Uncoupling protein 1 (UCP1) is a
proton transporter/channel residing on the inner mitochondrial membrane and is involved in cellular heat production. Using immunohistochemistry, we investigated the expression of UCP1 and UCP3 in a series of 98 patients with
non-small cell lung cancer (NSCLC) treated with surgery. Expression patterns were correlated with histopathological variables, prognosis, and the expression of
enzymes/
proteins related to cell metabolism. Bronchial epithelium did not express UCP1 or UCP3, while alveolar cells strongly expressed UCP1. In
tumors, strong expression of UCP1 and UCP3 was recorded in 43/98 (43.8%) and 27/98 (27.6%) cases, respectively.

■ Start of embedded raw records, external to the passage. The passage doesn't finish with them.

theorem State.onOptAddr_fault {v : Option Bool} {a : Option Addr6} {k : Option Addr6 → State}
    (h : v = none ∨ (v = some true ∧ a = none) ∨ ∀ x, k x = s.raiseFatal .hostDuty) :
    s.onOptAddr v a k = s.raiseFatal .hostDuty := by
  obtain rfl | ⟨rfl, rfl⟩ | h := h
  · rfl
  · rfl
  · obtain e | ⟨x, e⟩ := State.onOptAddr_cases v a s k
    · exact e
    · exact e.trans (h x)

theorem State.ifOwned_fault {k : State} (hk : k = s.raiseFatal .hostDuty) : s.ifOwned h k = s.raiseFatal .hostDuty := by
  obtain ⟨-, e⟩ | ⟨-, e⟩ := State.ifOwned_cases h s k
  · exact e
  · exact e.trans hk

section HdrBuild

variable (hf : s.cfg.ifaces[n]? = some f) (he : f.isEth = true) (ho : s.ops.opPkt = some h)
  (hp : s.mem.packet? h = some p)
include hf he ho hp

/-- Item 6 of 30_encoding.md R88: `OPFRAG` names no fragment of the packet. -/
theorem exec_hdrBuild_noFrag {k : Byte} (hk : s.ops.opFrag = some k) (hn : p.frags.length ≤ k.toNat) :
    exec (.hdrBuild n) s = .next s.illegal := by
  simp [exec, execHdrBuild, State.onPacket_some _ hf he ho hp, hk, hn]

/-- The operands HDR_BUILD reads after its packet: `OPFRAG` first, every other before the headroom test (log 26). -/
theorem exec_hdrBuild_unwritten
    (hu : s.ops.opFrag = none ∨ ∃ k, s.ops.opFrag = some k ∧ k.toNat < p.frags.length
      ∧ (s.ops.opSrcV = none ∨ (s.ops.opSrcV = some true ∧ s.ops.opSrc = none) ∨ s.ops.opDstV = none
        ∨ (s.ops.opDstV = some true ∧ s.ops.opDst = none) ∨ s.ops.opType = none)) :
    exec (.hdrBuild n) s = .next (s.raiseFatal .hostDuty) := by
  simp only [exec, execHdrBuild, State.onPacket_some _ hf he ho hp]
  obtain hfrag | ⟨k, hfrag, hk, unwritten⟩ := hu
  · rw [hfrag, State.onOperand_none]
  · rw [hfrag, State.onOperand_some, List.getElem?_eq_getElem hk]
    refine congrArg _ (State.ifOwned_fault (State.onOptAddr_fault ?_))
    refine unwritten.imp_right (Or.imp_right fun unwritten => fun src => State.onOptAddr_fault ?_)
    exact unwritten.imp_right (Or.imp_right fun unwritten => fun dst => State.onOperand_fault (.inl unwritten))

end HdrBuild

end Guards

/-! ### The statements about commands -/

/-- Settles O8: each command begins with a guard, and each illegal case or unwritten operand is where a guard stops it. -/
theorem illegalCommandChangesOnlyStatus : Obligations.IllegalCommandChangesOnlyStatus := by
  refine fun s => ⟨fun w rest hw hrun bad => ?_, fun i n hi hn => ?_, fun n f b hf he i hi => ?_,
    fun n f h hf he ho hp i hi => ?_, fun n f h p k hf he ho hp hk hn => exec_hdrBuild_noFrag hf he ho hp hk hn,
    fun ha i hi => ?_, fun hlo => ?_, fun hip => ?_, fun n f hf he ho i hi => ?_,
    fun n f h p hf he ho hp hu => exec_hdrBuild_unwritten hf he ho hp hu⟩
  · obtain ⟨r, hr⟩ := decode_eq_error bad
    exact step_writeCmd_of_error hw hrun hr
  · obtain ⟨k, e⟩ := exec_onIface hi s
    rw [e, State.onIface_none k (List.getElem?_eq_none hn)]
    rfl
  · obtain ⟨k, e⟩ := exec_onEth hi s
    rw [e, State.onEth_notEth k hf he]
    rfl
  · obtain ⟨k, e⟩ := exec_onPacket hi s
    rw [e, State.onPacket_noPacket k hf he ho hp]
    rfl
  · simp only [List.mem_cons, List.not_mem_nil, or_false] at hi
    obtain rfl | rfl := hi <;> exact congrArg _ (State.onOperand_fault (.inl ha))
  · exact congrArg _ (State.onOperand_fault (.inl hlo))
  · exact congrArg _ (State.onOperand_fault (.inl (OperandRegs.ip6?_eq_none hip)))
  · obtain ⟨k, e⟩ := exec_onPacket hi s
    rw [e, State.onPacket_unwritten k hf he ho]
    rfl

/-- Settles O7: the three outcomes of `step` on a write of `CMD`. -/
theorem writeOfCmdRunsTheDecodedCommand : Obligations.WriteOfCmdRunsTheDecodedCommand := fun _ _ _ hw =>
  ⟨step_writeCmd_of_faulted hw, fun hrun _ hi => step_writeCmd_of_ok hw hrun hi,
    fun hrun _ hr => step_writeCmd_of_error hw hrun hr⟩

end Sys2Proof.Machine
end

section
/-! PROOFS. AddressClassifier (40_address_classifier.md): IsBcast and IsMcast as statements about the bytes of the
address, and the two commands that report them. -/

namespace Sys2Proof.Machine

/-! ### The two functions (R100, R101) -/

theorem isBcast_eq_decide (a : Addr6) : isBcast a = decide (∀ (k : Nat) (_ : k < 6), a[k] = 0xFF) := by
  rw [Bool.eq_iff_iff, decide_eq_true_iff]
  simp only [isBcast, Bool.and_eq_true, beq_iff_eq, and_assoc]
  constructor
  · rintro ⟨h0, h1, h2, h3, h4, h5⟩ k hk
    interval_cases k <;> assumption
  · exact fun h => ⟨h 0 _, h 1 _, h 2 _, h 3 _, h 4 _, h 5 _⟩

/-- The group bit is the least significant bit of byte 0 (00_scope.md R11). -/
theorem groupBit_eq_decide (a : Addr6) : groupBit a = decide (a[0].toNat % 2 = 1) := Nat.testBit_zero _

UCP1 was significantly associated with squamous cell histology (P = 0.05), whilst UCP3 was more frequently overexpressed in
large cell carcinomas (P = 0.08), and was inversely related to
necrosis (P = 0.009). In linear regression analysis, UCP1 was directly related to markers of glycolysis [
hexokinase (HXKII) and
phosphofructokinase (PFK1)] and anaerobic
glucose metabolism [
pyruvate dehydrogenase kinase (PDK1) and
lactate dehydrogenase (LDH5)]. UCP3 was directly linked with a
glucose transporter (GLUT2), monocarboxylate transporter (MCT2), glycolysis markers (PFK1 and
aldolase), and with the phosphorylation of
pyruvate dehydrogenase (pPDH). Kaplan-Meier survival analysis showed that UCP3 was significantly related to poor prognosis in
squamous cell carcinomas (P = 0.04). UCP1 and UCP3 are overexpressed in a large subgroup of non-small cell lung
tumors and their expression coincides with increased
glucose absorption, intensified glycolysis, and anaerobic
glucose usage. Whether UCPs are targets for therapeutic interventions in
lung cancer is a hypothesis that demands further investigation.